Write out, word for word, the part of the listing below that opens with the line containing "-- ==== Sys2Proof/WellFormed.lean" and closes with the line containing "def isWeights (norm", keeping both of those lines and adding no others.

=-=-=

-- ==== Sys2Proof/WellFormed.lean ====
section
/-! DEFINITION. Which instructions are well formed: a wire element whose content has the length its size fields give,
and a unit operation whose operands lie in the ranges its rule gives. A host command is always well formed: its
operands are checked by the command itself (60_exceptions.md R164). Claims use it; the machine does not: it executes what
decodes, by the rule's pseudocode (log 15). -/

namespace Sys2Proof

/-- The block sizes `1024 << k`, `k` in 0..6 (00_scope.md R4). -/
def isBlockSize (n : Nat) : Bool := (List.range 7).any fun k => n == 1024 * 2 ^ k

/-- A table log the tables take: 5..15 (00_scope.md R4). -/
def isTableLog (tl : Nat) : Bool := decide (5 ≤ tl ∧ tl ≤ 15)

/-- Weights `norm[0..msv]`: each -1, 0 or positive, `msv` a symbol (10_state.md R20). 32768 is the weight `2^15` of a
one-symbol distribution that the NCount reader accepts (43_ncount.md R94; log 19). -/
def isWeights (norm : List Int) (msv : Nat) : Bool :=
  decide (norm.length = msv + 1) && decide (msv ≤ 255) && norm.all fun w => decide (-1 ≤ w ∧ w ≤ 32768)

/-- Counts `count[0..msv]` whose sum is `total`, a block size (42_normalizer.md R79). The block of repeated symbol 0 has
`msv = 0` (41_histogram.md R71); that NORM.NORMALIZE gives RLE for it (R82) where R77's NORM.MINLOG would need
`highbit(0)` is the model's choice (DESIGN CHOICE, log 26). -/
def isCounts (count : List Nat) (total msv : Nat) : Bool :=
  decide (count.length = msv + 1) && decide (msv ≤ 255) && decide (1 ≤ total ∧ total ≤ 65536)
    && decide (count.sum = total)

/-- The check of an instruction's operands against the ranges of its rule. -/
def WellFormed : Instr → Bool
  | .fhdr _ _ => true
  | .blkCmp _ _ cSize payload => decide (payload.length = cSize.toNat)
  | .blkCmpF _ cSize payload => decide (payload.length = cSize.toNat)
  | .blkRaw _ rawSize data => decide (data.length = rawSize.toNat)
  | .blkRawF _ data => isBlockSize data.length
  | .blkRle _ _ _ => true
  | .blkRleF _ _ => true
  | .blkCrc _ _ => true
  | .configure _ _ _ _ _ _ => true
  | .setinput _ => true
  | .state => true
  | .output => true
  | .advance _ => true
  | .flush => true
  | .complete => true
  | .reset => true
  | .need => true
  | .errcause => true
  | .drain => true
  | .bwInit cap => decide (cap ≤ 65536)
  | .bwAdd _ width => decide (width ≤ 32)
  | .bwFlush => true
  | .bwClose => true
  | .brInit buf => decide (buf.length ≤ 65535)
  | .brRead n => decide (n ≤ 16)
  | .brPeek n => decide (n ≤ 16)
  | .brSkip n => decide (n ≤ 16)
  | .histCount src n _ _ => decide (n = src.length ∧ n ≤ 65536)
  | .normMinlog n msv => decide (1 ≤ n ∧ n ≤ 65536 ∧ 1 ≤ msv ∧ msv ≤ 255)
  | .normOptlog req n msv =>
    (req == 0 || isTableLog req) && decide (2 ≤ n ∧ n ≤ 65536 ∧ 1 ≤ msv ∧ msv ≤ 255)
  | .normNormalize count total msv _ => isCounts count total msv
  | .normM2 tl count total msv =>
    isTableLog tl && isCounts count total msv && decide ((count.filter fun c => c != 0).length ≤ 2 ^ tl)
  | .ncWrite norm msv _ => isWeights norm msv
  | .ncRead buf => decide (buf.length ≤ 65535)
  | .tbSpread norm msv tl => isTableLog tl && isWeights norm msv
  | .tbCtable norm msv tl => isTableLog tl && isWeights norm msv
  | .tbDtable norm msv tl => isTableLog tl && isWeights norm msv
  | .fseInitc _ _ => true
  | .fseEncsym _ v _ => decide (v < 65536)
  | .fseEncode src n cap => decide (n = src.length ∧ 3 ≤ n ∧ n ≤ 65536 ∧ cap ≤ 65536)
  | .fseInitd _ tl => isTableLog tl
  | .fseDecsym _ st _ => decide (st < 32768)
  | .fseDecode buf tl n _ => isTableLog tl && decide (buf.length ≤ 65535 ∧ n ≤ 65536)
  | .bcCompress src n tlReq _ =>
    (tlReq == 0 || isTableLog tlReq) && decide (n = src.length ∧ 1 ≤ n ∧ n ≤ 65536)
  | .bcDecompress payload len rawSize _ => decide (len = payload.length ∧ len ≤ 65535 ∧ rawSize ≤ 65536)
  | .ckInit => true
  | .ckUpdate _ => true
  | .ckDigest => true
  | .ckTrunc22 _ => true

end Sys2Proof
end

=-=-=

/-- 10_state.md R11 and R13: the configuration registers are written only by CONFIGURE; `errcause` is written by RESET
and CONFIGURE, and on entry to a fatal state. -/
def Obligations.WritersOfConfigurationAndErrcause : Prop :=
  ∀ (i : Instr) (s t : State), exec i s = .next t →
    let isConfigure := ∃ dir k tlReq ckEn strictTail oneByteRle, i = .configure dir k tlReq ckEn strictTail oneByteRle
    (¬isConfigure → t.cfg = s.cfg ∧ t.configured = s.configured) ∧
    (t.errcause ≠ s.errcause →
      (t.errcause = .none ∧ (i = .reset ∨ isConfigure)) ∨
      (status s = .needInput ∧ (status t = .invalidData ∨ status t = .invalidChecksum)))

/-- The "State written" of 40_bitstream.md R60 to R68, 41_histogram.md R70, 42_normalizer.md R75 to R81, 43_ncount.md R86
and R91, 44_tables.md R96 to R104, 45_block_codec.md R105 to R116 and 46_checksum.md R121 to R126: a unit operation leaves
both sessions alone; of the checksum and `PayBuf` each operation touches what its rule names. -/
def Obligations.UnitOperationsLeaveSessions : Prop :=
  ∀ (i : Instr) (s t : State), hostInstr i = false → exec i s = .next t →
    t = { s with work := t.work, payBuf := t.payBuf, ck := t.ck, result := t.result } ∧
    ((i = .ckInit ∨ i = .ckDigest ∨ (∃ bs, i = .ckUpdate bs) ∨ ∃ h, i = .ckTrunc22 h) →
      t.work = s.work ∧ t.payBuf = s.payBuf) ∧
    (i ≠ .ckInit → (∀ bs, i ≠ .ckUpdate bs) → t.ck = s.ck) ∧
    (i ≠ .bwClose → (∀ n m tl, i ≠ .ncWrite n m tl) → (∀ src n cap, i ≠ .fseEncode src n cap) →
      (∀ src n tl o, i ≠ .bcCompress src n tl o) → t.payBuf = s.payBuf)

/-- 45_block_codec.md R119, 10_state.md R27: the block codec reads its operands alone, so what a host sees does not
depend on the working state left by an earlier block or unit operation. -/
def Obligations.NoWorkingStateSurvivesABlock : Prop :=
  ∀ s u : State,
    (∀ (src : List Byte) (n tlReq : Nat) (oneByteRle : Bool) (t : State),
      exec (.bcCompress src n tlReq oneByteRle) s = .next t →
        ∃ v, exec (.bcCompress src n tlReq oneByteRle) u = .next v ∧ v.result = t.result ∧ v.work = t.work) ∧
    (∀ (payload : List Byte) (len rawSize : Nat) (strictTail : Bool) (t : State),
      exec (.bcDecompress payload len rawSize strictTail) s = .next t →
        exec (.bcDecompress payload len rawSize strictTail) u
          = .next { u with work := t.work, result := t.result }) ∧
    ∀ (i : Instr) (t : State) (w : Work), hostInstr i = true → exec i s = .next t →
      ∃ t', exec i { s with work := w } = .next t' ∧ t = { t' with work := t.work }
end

=-=-=

### Result of this exercise
-- ==== Sys2Proof/WellFormed.lean ====
section
/-! DEFINITION. Which instructions are well formed: a wire element whose content has the length its size fields give,
and a unit operation whose operands lie in the ranges its rule gives. A host command is always well formed: its
operands are checked by the command itself (60_exceptions.md R164). Claims use it; the machine does not: it executes what
decodes, by the rule's pseudocode (log 15). -/

namespace Sys2Proof

/-- The block sizes `1024 << k`, `k` in 0..6 (00_scope.md R4). -/
def isBlockSize (n : Nat) : Bool := (List.range 7).any fun k => n == 1024 * 2 ^ k

/-- A table log the tables take: 5..15 (00_scope.md R4). -/
def isTableLog (tl : Nat) : Bool := decide (5 ≤ tl ∧ tl ≤ 15)

/-- Weights `norm[0..msv]`: each -1, 0 or positive, `msv` a symbol (10_state.md R20). 32768 is the weight `2^15` of a
one-symbol distribution that the NCount reader accepts (43_ncount.md R94; log 19). -/
def isWeights (norm : List Int) (msv : Nat) : Bool :=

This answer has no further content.